LARS is one of the most effective algorithms to select linear regression models. It is not so greedy as step-wise regression and takes not so much steps as Lasso.

Contents

% Least Angle Regression, demo


## Create synthetic data

We think of a model, see below the code.

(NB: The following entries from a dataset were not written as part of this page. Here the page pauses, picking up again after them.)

/-- The registers of the QUE block. -/
def rowsQue : List RegRow := [
  ⟨"QUE_POOL_STATUS", 0xA00000, 1, 0x0, 1, 0, 0x0, 0x0, 0x0, 0x3FFFF, 0x0, 0x20000, 0x0, false, .none, false, false⟩,
  ⟨"QUE_POOL_CTL", 0xA00004, 1, 0x0, 1, 0, 0x1FFFF, 0x0, 0x0, 0x0, 0x0, 0x2000, 0x0, false, .none, false, false⟩,
  ⟨"QUE_Q_CFG", 0xA00104, 1, 0x0, 1, 0, 0x80000000, 0x0, 0x0, 0x7FFCFFFF, 0x0, 0x0, 0x0, false, .queue, false, false⟩,
  ⟨"QUE_Q_LIM", 0xA00108, 1, 0x0, 1, 0, 0xFFFFFFFF, 0x0, 0x0, 0x0, 0x0, 0x1000000, 0x0, false, .queue, false, false⟩,
  ⟨"QUE_POOL_LOW", 0xA00008, 1, 0x0, 1, 0, 0x0, 0x0, 0x3FFFF, 0x0, 0x0, 0x20000, 0x0, false, .none, false, false⟩,
  ⟨"QUE_BAD_DOORBELL", 0xA00018, 1, 0x0, 1, 0, 0x0, 0x0, 0xFFFFFFFF, 0x0, 0x0, 0x0, 0x0, false, .none, false, false⟩,
  ⟨"QUE_SEL", 0xA00100, 1, 0x0, 1, 0, 0x1FFF, 0x0, 0x0, 0x0, 0x0, 0x0, 0x0, false, .requester, true, false⟩,
  ⟨"QUE_Q_RINGSZ", 0xA0010C, 1, 0x0, 1, 0, 0x1F, 0x0, 0x0, 0x0, 0x0, 0xC, 0x0, false, .queue, false, false⟩,
  ⟨"QUE_Q_RING_LO", 0xA00110, 1, 0x0, 1, 0, 0xFFFFF000, 0x0, 0x0, 0x0, 0x0, 0x0, 0x0, true, .queue, false, false⟩,
  ⟨"QUE_Q_RING_HI", 0xA00114, 1, 0x0, 1, 0, 0xFFFFFFFF, 0x0, 0x0, 0x0, 0x0, 0x0, 0x0, false, .queue, false, false⟩,
  ⟨"QUE_Q_SHADOW_LO", 0xA00118, 1, 0x0, 1, 0, 0xFFFFFFF8, 0x0, 0x0, 0x0, 0x0, 0x0, 0x0, true, .queue, false, false⟩,
  ⟨"QUE_Q_SHADOW_HI", 0xA0011C, 1, 0x0, 1, 0, 0xFFFFFFFF, 0x0, 0x0, 0x0, 0x0, 0x0, 0x0, false, .queue, false, false⟩,
  ⟨"QUE_Q_VEC", 0xA00120, 1, 0x0, 1, 0, 0x7FF, 0x0, 0x0, 0x0, 0x0, 0x20, 0x0, false, .queue, false, false⟩,
  ⟨"QUE_Q_CELLS", 0xA00124, 1, 0x0, 1, 0, 0x0, 0x0, 0x0, 0x1FFFF, 0x0, 0x0, 0x0, false, .queue, false, false⟩,
  ⟨"QUE_Q_PACKETS", 0xA00128, 1, 0x0, 1, 0, 0x0, 0x0, 0x0, 0x1FFFF, 0x0, 0x0, 0x0, false, .queue, false, false⟩,
  ⟨"QUE_Q_GAP_COUNT", 0xA0012C, 1, 0x0, 1, 0, 0x0, 0x0, 0x0, 0xFFFFFFFF, 0x0, 0x0, 0x0, false, .queue, false, false⟩,
  ⟨"QUE_Q_GAP_FRAME_LO", 0xA00130, 1, 0x0, 1, 0, 0x0, 0x0, 0x0, 0xFFFFFFFF, 0x0, 0x0, 0x0, true, .queue, false, false⟩,
  ⟨"QUE_Q_GAP_FRAME_HI", 0xA00134, 1, 0x0, 1, 0, 0x0, 0x0, 0x0, 0xFFFF, 0x0, 0x0, 0x0, false, .queue, false, false⟩,
  ⟨"QUE_Q_DROPS", 0xA00138, 1, 0x0, 1, 0, 0x0, 0x0, 0xFFFFFFFF, 0x0, 0x0, 0x0, 0x0, false, .queue, false, false⟩,
  ⟨"QUE_Q_REWOUND", 0xA0013C, 1, 0x0, 1, 0, 0x0, 0x0, 0xFFFFFFFF, 0x0, 0x0, 0x0, 0x0, false, .queue, false, false⟩,
  ⟨"QUE_Q_SEQ", 0xA00140, 1, 0x0, 1, 0, 0x0, 0x0, 0x0, 0xFFFFFFFF, 0x0, 0x0, 0x0, false, .queue, false, false⟩,
  ⟨"QUE_INT_STATUS", 0xA00010, 1, 0x0, 1, 0, 0x0, 0xF, 0x0, 0x0, 0x0, 0x0, 0x0, false, .none, false, false⟩,
  ⟨"QUE_INT_EN", 0xA00014, 1, 0x0, 1, 0, 0xF, 0x0, 0x0, 0x0, 0x0, 0x0, 0x0, false, .none, false, false⟩]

Try to guess the model with LARS.

% Assign a model
f = inline('w(1)*x.^0 + w(2)*x.^(1/2) + w(3)*x.^1', 'w','x'); % synthetic model
b = [1 -2 2]'; % parameters
x = [0.1:0.1:1]'; % independent variable
y = f(b,x); % dependent variable

% We use the following features to find the model we thought of
g = {'x.^0', 'x.^(1/2)', 'x.^1', 'x.^(3/2)', 'x.*log(x)'};
% make the sample set; columns are independent variables
X = eval([ '[' g{1} ' ' g{2} ' ' g{3} ' ' g{4} ' ' g{5} ']']);


## Run LARS

[n,p] = size(X);
muA = zeros(n,1);  % estimation of the dependent variable
beta = zeros(p,1); % estimation of parameters
betaLtst = beta';  % keep parameters in a storage

for i = 1:p
% correlation coefficients between each feature (column of X) and vector of residuals
c = X'*(y-muA); % note that columns of X are centered and normalized
[C, A] = max(abs(c)); % find maximal value of correlation and corresponding index j of column in X
% A = find(C == abs(c));
% Aplus = find(C==c); % never used
Sj  = sign(c(A)); % get sign of j-th correlation coefficient
XA = X(:,A).*(ones(n,1)*Sj'); %
% XA = X(:,A)*Sj; %
G = XA'*XA; % norm of XA
oA = ones(1,length(A)); % vector of ones
AA =(oA*G^(-1)*oA')^(-0.5); % inverse matrix in the normal equation

wA = AA*G^(-1)*oA'; % parameters to compute the unit bisector
uA = XA*wA; % compute the unit bisector
a = X'*uA; % product vector to compute new gamma
if i<p % for all columns of X but the last
M = [(C-c)./(AA-a);(C+c)./(AA+a)];
M(find(M<=0)) = +Inf;
gamma = min(M);
else
gamma  = C/AA;
end

muA = muA + gamma*uA; % make new approximation of the dependent variable
beta(A) = beta(A) + gamma*wA.*Sj; % make new parameters
betaLtst = [betaLtst; beta']; % store the parameters at k-th step
end


## Plot parameters at each step of LARS

s1 = sum(abs(betaLtst),2);
plot(s1, betaLtst);
hold on
plot(s1, betaLtst);
xlabel('sum of model parameters');
ylabel('parameters');
legend('\beta_3', '\beta_1', '\beta_2')
hold off ## Plot the results

idx = find(beta ~= 0);
disp('Recovered model contains')
g(idx)

% Recover LARS results using the last value of beta
y1 = X(:,idx)*beta(idx);

% Recover Least Squares result
Xa = X(:,idx);
y3 = Xa * pinv(Xa'*Xa)*Xa'*y;

plot(x,y,'*');
hold on
plot(x,y1,'r-');
plot(x,y3,'b-');
legend('Source data','LARS C_p metric', 'LARS selected')

Recovered model contains

ans =

'x.^0'    'x.^(1/2)'    'x.^1' ## Warning

% Note that Least Squares
w = pinv(X'*X)*X'*y
% give the same result (for this very example, of course)

w =

1.0000
-2.0000
2.0000
0.0000
-0.0000